Heute am Sternsingertag habe ich, wie es hier Brauch ist, die Weihnachtsdekoration in ihrer Wohnung abgenommen und sorgfältig verstaut, wie sie das wahrscheinlich über Jahrzehnte hinweg am Sternsingertag getan hat. Die Erinnerungen an das Aufhängen der Kugeln, der Sterne, des Goldsterns und das Einstellen des Lichterbogens in das Fenster waren so deutlich, als hätten die vergangenen vier Wochen nicht stattgefunden. Vier Wochen.
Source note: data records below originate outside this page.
-- ==== Sys2Proof/Laws/Flags.lean ====
section
/-! SUPPORT. Every flag and every small operand computation as a statement about numbers (spec/42_alu.md R152,
spec/40_execution_cycle.md R112, spec/41_flow.md R139). -/
namespace Sys2Proof.Machine

theorem zextAddr_toNat (nnn : BitVec 12) : (zextAddr nnn).toNat = nnn.toNat := by
  have := nnn.isLt
  simp [zextAddr]
  omega

/-- An address and a byte never overflow 16 bits. -/
theorem zextAddr_add_toNat (nnn : BitVec 12) (b : Byte) : (zextAddr nnn + b.setWidth 16).toNat = nnn.toNat + b.toNat := by
  have := nnn.isLt
  have := b.isLt
  rw [BitVec.toNat_add, zextAddr_toNat, BitVec.toNat_setWidth]
  omega

theorem carryFlag_eq (a b : Byte) : carryFlag a b = if 255 < a.toNat + b.toNat then 1 else 0 := by
  have := a.isLt
  have := b.isLt
  have h : (sum9 a b).getLsbD 8 = decide (255 < a.toNat + b.toNat) := by
    rw [sum9, BitVec.getLsbD, Nat.testBit_eq_decide_div_mod_eq, BitVec.toNat_add]
    have e : (a.toNat + b.toNat) % 512 = a.toNat + b.toNat := by omega
    simp
    omega
  rw [carryFlag, h]
  by_cases hc : 255 < a.toNat + b.toNat <;> simp [flagBit, hc]

theorem greaterFlag_toNat (a b : Byte) : (greaterFlag a b).toNat = if b.toNat < a.toNat then 1 else 0 := by
  by_cases h : b.toNat < a.toNat <;> simp [greaterFlag, flagBit, h]

theorem lsbFlag_toNat : ∀ a : Byte, (lsbFlag a).toNat = a.toNat % 2 := by decide

theorem msbFlag_eq : ∀ a : Byte, msbFlag a = if 128 ≤ a.toNat then 0x80 else 0 := by decide

theorem countDown_toNat (b : Byte) : (countDown b).toNat = b.toNat - 1 := by
  unfold countDown
  split
  · next h => subst h; rfl
  · next h =>
    have hb := b.isLt
    have : b.toNat ≠ 0 := fun e => h (BitVec.eq_of_toNat_eq e)
    rw [BitVec.toNat_sub]
    simp
    omega

end Sys2Proof.Machine
end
Ab heute nun also kein Einschalten der Beleuchtung mehr gegen 17:00 Uhr, kein Ausschalten gegen 22.00. Die Lichter sind aus.

Es war sehr schön für sie, als die Sternsinger letztes Jahr in ihrem Wohnzimmer sangen, sie hat es genossen und gestrahlt. Heute waren sie nicht da. Ich war traurig deshalb, es hätte mich gefreut, wenn sie in ihrer Wohnung auch heuer gesungen hätten. In unserer Vorabendserie, meinem nun letzten täglichen Fixpunkt, jedoch hatte ein kleiner Junge seinen Auftritt als Ministrant. Es war sehr berührend, den Heiligen Drei Königen so unerwartet doch noch zu begegnen, daheim, im Wohnzimmer.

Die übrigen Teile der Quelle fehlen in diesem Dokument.